How to make sed command handle the escape characters in the input parameters that are not user-typed?

Question

I've a file inside which I have a placeholder text for a password. I'm now trying to find and replace the placeholder text with the actual password. The text looks like below:

USER_GIVEN_PASSWORD=<my_password>

Let's say my password is: ABC&12345

I'm using the below command inside a script to replace this:

sed -i "s/<my_password>/$1/g" file.txt

I pass the input to my script as below:

sh password_replace.sh ABC&12345

My expected output is:

USER_GIVEN_PASSWORD=ABC&12345

But I'm getting the below output:

USER_GIVEN_PASSWORD=ABC<my_password>12345

Clearly, I'm doing something wrong with the & symbol present in my password. So, when I tried with escaping & in my input as follows, it actually works:

sh password_replace.sh ABC'\&'12345

But the problem is I should not adjust the input parameter to pass an escape character because the password won't be manually typed. It will automatically come from something like the Azure key vault as the input to my script.

So, I need to make the sed command itself handle the incoming special characters.

Can someone please help me achieve this?

Answer 1

As others have commented, & is a reserved word in sed and will need to be "escaped" in order to be used in substitute text. An alternative approach would be to use awk (GNU awk in this case):

awk -v pass="$pass" -v confpass="$confpass" -v schepass1="$schepass1" -v schepass2="$schpass2" '/USER_GIVEN_PASS/ { match($0,"<my_password>");$0=substr($0,1,RSTART-1)pass""substr($0,RSTART+RLENGTH) } /CONFIRM_USER_GIVEN_PASSWORD/ { match($0,"<my_password>");$0=substr($0,1,RSTART-1)confpass""substr($0,RSTART+RLENGTH) } /SCHEMA1_PASSWORD/ { match($0,"<db_password>");$0=substr($0,1,RSTART-1)schpass1""substr($0,RSTART+RLENGTH) } /SCHEMA2_PASSWORD/ { match($0,"<db_password>");$0=substr($0,1,RSTART-1)schpass2""substr($0,RSTART+RLENGTH) }1' file

Pass the password to awk as a variable "pass". When the line containing "USER_GIVEN_PASS" is encountered, match the position of the "holder" using awk's match function. Set the line ($0) equal to the string up to the place holder, pass, then the rest of the string.

If you have later versions of GNU awk, you can use -i to commit the changes back to the file once you are happy.

Otherwise:

awk -v pass="$pass" '/USER_GIVEN_PASS/ { match($0,"<my_password>");$0=substr($0,1,RSTART-1)pass""substr($0,RSTART+RLENGTH) }1' file > tmpfile && mv -f tmpfile file 

Answer 2

Sed doesn't understand literal strings, just regexps and backreference-enabled replacement text. See Is it possible to escape regex metacharacters reliably with sed for the lengths you have to go to to try to get sed to behave as if you were using literal strings.

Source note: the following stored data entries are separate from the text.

-- ==== Sys2Proof/Machine/Effects.lean ====
section
/-! DEFINITION. The effects of the memory and stack operations as plain functions of the state, and the
conditions under which those operations complete: how statements say what an instruction leaves behind.
`exec` does not use them. -/

namespace Sys2Proof.Machine

/-- R43: every access to `a` has a meaning in the spec. -/
def State.accessible (s : State) (a : Word) : Prop := s.kindAt a = .ram ∨ s.kindAt a = .rom

/-- Every address of the platform is RAM or ROM; the default platform is such a one (R43, P4). -/
def State.plainMap (s : State) : Prop := ∀ a, s.accessible a

/-- Every address of the stack page is RAM (R52, and the default of R43). -/
def State.ramStack (s : State) : Prop := ∀ sp, s.kindAt (stackAddr sp) = .ram

/-- The state after `MemWrite(a, 1, v)` at an accessible address: RAM holds `v`, ROM is unchanged (R43). -/
def State.stored (s : State) (a : Word) (v : Byte) : State :=
  { s with mem := if s.kindAt a = .ram then Memory.write s.mem a.toNat v else s.mem }

/-- The state after `push(v)` (R6). -/
def State.pushed (s : State) (v : Byte) : State := (s.stored (stackAddr s.S) v).setS (s.S - 1)

/-- The state after pushing a word, its high byte first (R46). -/
def State.pushedWord (s : State) (w : Word) : State := (s.pushed (hiByte w)).pushed (loByte w)

/-- The byte a `pull()` gives (R6). -/
def State.top (s : State) : Byte := s.peek (stackAddr (s.S + 1))

/-- The word that two pulls give, its low byte first (R46). -/
def State.topWord (s : State) : Word := mkWord (s.peek (stackAddr (s.S + 2))) s.top

/-- The three pushes of an entry or of BRK: the return address, then the status byte with bit 4 equal to
`b` (R218, R237). -/
def State.pushedFrame (s : State) (b : Bool) (ret : Word) : State :=
  (s.pushedWord ret).pushed (s.statusByte b)

/-- The address a vector holds (R219). -/
def State.vectorWord (s : State) (vector : Word) : Word := Memory.wordAt s.mem vector

end Sys2Proof.Machine
end

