/-- R36, R10, R11, R12: A, X and Y change only through the instructions that write them. -/
def Obligations.RegisterFrame : Prop :=
  ∀ (s t : State) (i : Instr), exec i s = .next t →
    (Instr.writesA i = false → t.A = s.A) ∧ (Instr.writesX i = false → t.X = s.X)
      ∧ (Instr.writesY i = false → t.Y = s.Y)

/-- R27: what each instruction does to S; all others leave it. -/
def Obligations.StackPointerFrame : Prop :=
  ∀ (s t : State) (i : Instr), exec i s = .next t →
    t.S = if i.mnemonic = .txs then s.X else s.S + stackDelta i.mnemonic

/-- R14: every instruction that does not write pc moves it past itself, modulo 65536. -/
def Obligations.PcAdvance : Prop :=
  ∀ (s t : State) (i : Instr), Instr.writesPc i = false → exec i s = .next t →
    t.pc = BitVec.ofNat 16 (s.pc.toNat + i.length)

/-- R74: an instruction that stores nothing leaves every byte of memory. -/
def Obligations.NonStoringMemoryFrame : Prop :=
  ∀ (s t : State) (i : Instr), Instr.mayStore i = false → exec i s = .next t →
    ∀ a, t.peek a = s.peek a

/-- R74, R75, R43: a store or a read-modify-write changes at most the byte at its effective address, and not
that one if it is ROM. -/
def Obligations.OperandStoreFrame : Prop :=
  ∀ (s t : State) (i : Instr) (m : Mnemonic) (o : MemOperand) (opc : Byte) (ea : Word),
    Memory.wf s.mem = true →
    (writeForm m o = some (opc, i) ∨ modifyForm m (.mem o) = some (opc, i)) →
    s.effAddr o = .ok ea → exec i s = .next t →
      ∀ a, a ≠ ea ∨ s.kindAt ea ≠ .ram → t.peek a = s.peek a

/-- R61, R121, R122, R181, R183, R237: PHA and PHP change at most the byte at the stack pointer, JSR the two there and
below, BRK the three. -/
def Obligations.PushFrame : Prop :=
  ∀ (s t : State) (i : Instr) (a : Word), Memory.wf s.mem = true → exec i s = .next t →
    (i = .pha ∨ i = .php → a ≠ stackAddr s.S → t.peek a = s.peek a)
      ∧ ((∃ w, i = .jsr w) → a ≠ stackAddr s.S → a ≠ stackAddr (s.S - 1) →
        t.peek a = s.peek a)
      ∧ (i = .brk → a ≠ stackAddr s.S → a ≠ stackAddr (s.S - 1) → a ≠ stackAddr (s.S - 2) →
        t.peek a = s.peek a)

/-- R31, R32, R35: an instruction changes neither the NMI latch nor the platform nor the inputs to come; of
`i_prev` only BRK's entry writes it before the end of the step; free values are drawn by ADC and SBC in
decimal mode alone (the field `draws` is the model's own, log entry 2). -/
def Obligations.HiddenStateFrame : Prop :=
  ∀ (s t : State) (i : Instr), exec i s = .next t →
    t.nmiPending = s.nmiPending ∧ t.cfg = s.cfg ∧ t.inputs = s.inputs
      ∧ t.iPrev = (if i = .brk then none else s.iPrev)
      ∧ (i.mnemonic ≠ .adc ∧ i.mnemonic ≠ .sbc ∨ s.D = false → t.draws = s.draws)

/-! ## Completion and stops -/

/-- R43, R210, R211: on a platform of RAM and ROM, every instruction completes in every state. -/
def Obligations.EveryInstructionCompletes : Prop :=
  ∀ (s : State) (i : Instr), s.plainMap → ∃ t, exec i s = .next t

/-- R43, R211, R235: no instruction faults, and one is refused only for an address that the map marks Unmapped or
Device: the refusal is `Unmapped` of that address. -/
def Obligations.StopsOnlyAtHoles : Prop :=
  ∀ (s : State) (i : Instr),
    (∀ f, exec i s ≠ .fault f)
      ∧ (∀ r, exec i s = .refused r →
        ∃ a, (s.kindAt a = .unmapped ∨ s.kindAt a = .device) ∧ r = .unmapped a)

/-- R43, R100: where the access to the operand has no meaning, the instruction stops for that reason. -/
def Obligations.OperandStops : Prop :=
  ∀ (s : State) (m : Mnemonic) (opc : Byte) (i : Instr) (e : Refusal),
    (∀ o, readForm m o = some (opc, i) → s.readOperand o = .error e → exec i s = .refused e)
      ∧ (∀ o v, writeForm m o = some (opc, i) → s.writeOperand o v = .error e →
        exec i s = .refused e)
      ∧ (∀ o, modifyForm m (.mem o) = some (opc, i) → s.readOperand (.mem o) = .error e →
        exec i s = .refused e)

/-! ## The step -/

/-- R7: with nothing due at the boundary, a step at bytes that decode to an instruction is `exec` of it, followed
by the update of `i_prev` (R222). The bytes the instruction has must be accessible. -/
def Obligations.StepRunsDecodedInstruction : Prop :=
  ∀ (s : State) (i : Instr) (rest : List Byte), s.quiet →
    decode s.cfg.hasROR [s.peek s.pc, s.peek (s.pc + 1), s.peek (s.pc + 2)] = .ok (i, rest) →
    s.accessible s.pc → (2 ≤ i.length → s.accessible (s.pc + 1)) →
    (3 ≤ i.length → s.accessible (s.pc + 2)) →
      step s = match exec i { s with inputs := s.inputs.tail } with
        | .next t => .next { t with
            iPrev := if s.cfg.iFlagDelay = true
                ∧ (i.mnemonic = .cli ∨ i.mnemonic = .sei ∨ i.mnemonic = .plp)
              then some s.I else none }
        | .fault f => .fault f
        | .refused r => .refused r

/-- R31, R33: the NMI edge and the set-overflow input take effect at the boundary: they are the same as the
latch, respectively V, being set already; an unused set-overflow input is without effect. -/
def Obligations.InputsTakeEffectAtBoundary : Prop :=
  ∀ (s : State) (b : BoundaryInput) (later : List BoundaryInput), s.inputs = b :: later →
    step s = step { s with
      nmiPending := s.nmiPending || b.nmiEdge
      V := s.V || (s.cfg.soPinUsed && b.setOverflow)
      inputs := { b with nmiEdge := false, setOverflow := false } :: later }

/-- R216, R250, R220: RESET is taken before everything else; I is 1, nothing waits, pc comes from the vector at $FFFC,
memory stays, and the other registers and flags hold values the rules leave open (log entry 2). That nothing waits
even where an NMI edge is signalled at this very boundary is the model's reading (log entry 12, DEDUCED): R220
alone would let a due event stay due, R216 and R250 clear the latch. -/
def Obligations.ResetTaken : Prop :=
  ∀ s : State, s.nextInput.resetLine = true → s.accessible 0xFFFC → s.accessible 0xFFFD →
    ∃ (a x y sp : Byte) (n v d z c : Bool) (k : Nat), step s = .next { s with
      A := a, X := x, Y := y, S := sp, N := n, V := v, D := d, Z := z, C := c, I := true
      nmiPending := false, iPrev := none, draws := k, inputs := s.inputs.tail
      pc := mkWord (s.peek 0xFFFD) (s.peek 0xFFFC) }

/-- R215, R218, R220: a latched NMI is taken whatever I and the IRQ line are, and the latch is cleared. -/
def Obligations.NmiTaken : Prop :=
  ∀ s t : State, s.nextInput.resetLine = false →
    (s.nmiPending || s.nextInput.nmiEdge) = true →
    s.sample.enter 0xFFFA false s.pc = .ok t →
      step s = .next { t with nmiPending := false }

/-- R214, R220, R217: with no RESET and no NMI due and no CLI, SEI or PLP just before, an asserted IRQ line is taken
when I is 0 and the byte at pc is no BRK; with I at 1, or the line not asserted, the next instruction
runs. -/
def Obligations.IrqRecognition : Prop :=
  ∀ s : State, s.nextInput.resetLine = false → s.nmiPending = false →
    s.nextInput.nmiEdge = false → s.iPrev = none →
      (s.nextInput.irqLine = true → s.I = false → s.memRead s.pc ≠ .ok 0 →
        step s = finish (s.sample.enter 0xFFFE false s.pc))
      ∧ (s.nextInput.irqLine = false ∨ s.I = true → step s = s.sample.runInstruction)

/-- R222: right after CLI, SEI or PLP the mask is the new or the old value of I, and the rules do not say which:
the statement holds whichever is drawn (log entry 2). -/
def Obligations.MaskAfterFlagChange : Prop :=
  ∀ (s : State) (old : Bool), s.nextInput.resetLine = false → s.nmiPending = false →
    s.nextInput.nmiEdge = false → s.nextInput.irqLine = true → s.iPrev = some old →
    s.memRead s.pc ≠ .ok 0 →
      ∃ mask : Bool, (mask = s.I ∨ mask = old) ∧ ∃ k : Nat,
        step s = if mask then { s.sample with draws := k }.runInstruction
          else finish ({ s.sample with draws := k }.enter 0xFFFE false s.pc)
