theorem witness_MemoryReadsBackWrite :
    Memory.wf quietState.mem = true ∧ quietState.kindAt 0xFFFF = .ram
      ∧ quietState.memWrite 0xFFFF 1 = .ok (quietState.stored 0xFFFF 1) := ⟨by decide, rfl, rfl⟩

theorem witness_MemMapKinds :
    mappedState.kindAt 0x3FFF = .ram ∧ mappedState.kindAt 0x4000 = .rom
      ∧ mappedState.kindAt 0x4001 = .device ∧ mappedState.kindAt 0x4002 = .unmapped
      ∧ mappedState.kindAt 0x4003 = .ram
      ∧ ∀ r ∈ mappedState.cfg.memMap,
          ¬(r.base ≤ (0x4003 : Word).toNat ∧ (0x4003 : Word).toNat < r.base + r.size) := by decide

theorem witness_EffectiveAddresses :
    quietState.accessible (BitVec.ofNat 16 ((0xFF + quietState.X.toNat) % 256))
      ∧ quietState.accessible (BitVec.ofNat 16 ((0xFF + quietState.X.toNat + 1) % 256))
      ∧ quietState.accessible (BitVec.ofNat 16 ((0xFF + 1) % 256))
      ∧ quietState.effAddr (.absX 0xFFFF) = .ok 0xFFFF ∧ quietState.accessible 0xFFFF :=
  ⟨.inl rfl, .inl rfl, .inl rfl, rfl, .inl rfl⟩

theorem witness_StackPushPull : Memory.wf quietState.mem = true ∧ quietState.ramStack :=
  ⟨by decide, fun _ => rfl⟩

theorem witness_LoadResults :
    readForm .lda (.mem (.indY 0xFF)) = some (0xB1, .ldaIndY 0xFF)
      ∧ readForm .ldx (.mem (.zpY 0xFF)) = some (0xB6, .ldxZpY 0xFF)
      ∧ readForm .ldy (.imm 0x80) = some (0xA0, .ldyImm 0x80)
      ∧ quietState.readOperand (.mem (.indY 0xFF)) = .ok 0
      ∧ quietState.readOperand (.mem (.zpY 0xFF)) = .ok 0
      ∧ quietState.readOperand (.imm 0x80) = .ok 0x80 := ⟨rfl, rfl, rfl, rfl, rfl, rfl⟩

theorem witness_StoreResults :
    writeForm .sta (.absX 0xFFFF) = some (0x9D, .staAbsX 0xFFFF)
      ∧ writeForm .stx (.zp 0) = some (0x86, .stxZp 0)
      ∧ writeForm .sty (.abs 0xFFFF) = some (0x8C, .styAbs 0xFFFF)
      ∧ quietState.effAddr (.absX 0xFFFF) = .ok 0xFFFF ∧ quietState.effAddr (.zp 0) = .ok 0
      ∧ quietState.effAddr (.abs 0xFFFF) = .ok 0xFFFF ∧ quietState.accessible 0xFFFF
      ∧ quietState.accessible 0 := ⟨rfl, rfl, rfl, rfl, rfl, rfl, .inl rfl, .inl rfl⟩

theorem witness_PushResults :
    quietState.accessible (stackAddr 0xFF)
      ∧ ({ quietState with S := 0 } : State).accessible (stackAddr 0) := ⟨.inl rfl, .inl rfl⟩

theorem witness_PullResults :
    quietState.memRead (stackAddr (quietState.S + 1)) = .ok 0 := rfl

theorem witness_ShiftResults :
    modifyForm .asl .acc = some (0x0A, .aslAcc) ∧ modifyForm .lsr .acc = some (0x4A, .lsrAcc)
      ∧ modifyForm .rol (.mem (.zpX 0xFF)) = some (0x36, .rolZpX 0xFF)
      ∧ modifyForm .ror (.mem (.zpX 0xFF)) = some (0x76, .rorZpX 0xFF)
      ∧ modifyForm .asl (.mem (.zpX 0xFF)) = some (0x16, .aslZpX 0xFF)
      ∧ modifyForm .lsr (.mem (.zpX 0xFF)) = some (0x56, .lsrZpX 0xFF)
      ∧ quietState.effAddr (.zpX 0xFF) = .ok 0x00FF ∧ quietState.accessible 0x00FF :=
  ⟨rfl, rfl, rfl, rfl, rfl, rfl, rfl, .inl rfl⟩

Just use the literal string functions in awk instead:

$ new='ABC&12\345' awk '
    BEGIN { old="<my_password>"; lgth=length(old); new=ENVIRON["new"] }
    s = index($0,old) { $0 = substr($0,1,s-1) new substr($0,s+lgth) }
1' file
USER_GIVEN_PASSWORD=ABC&12\345

That will work for any character, no need to do any escaping.

In your shell script where you're trying replace with $1 you'd just do:

new="$1" awk 'script' file

If you're using GNU awk you can use -i inplace just like you can use -i with GNU sed:

new="$1" awk -i inplace 'script' file

or with any awk:

tmp=$(mktemp)
new="$1" awk 'script' file > "$tmp" && mv "$tmp" file

It's important for new=... to be at the start of the same line as the awk command starts on so ENVIRON[] can access it without it having to be exported.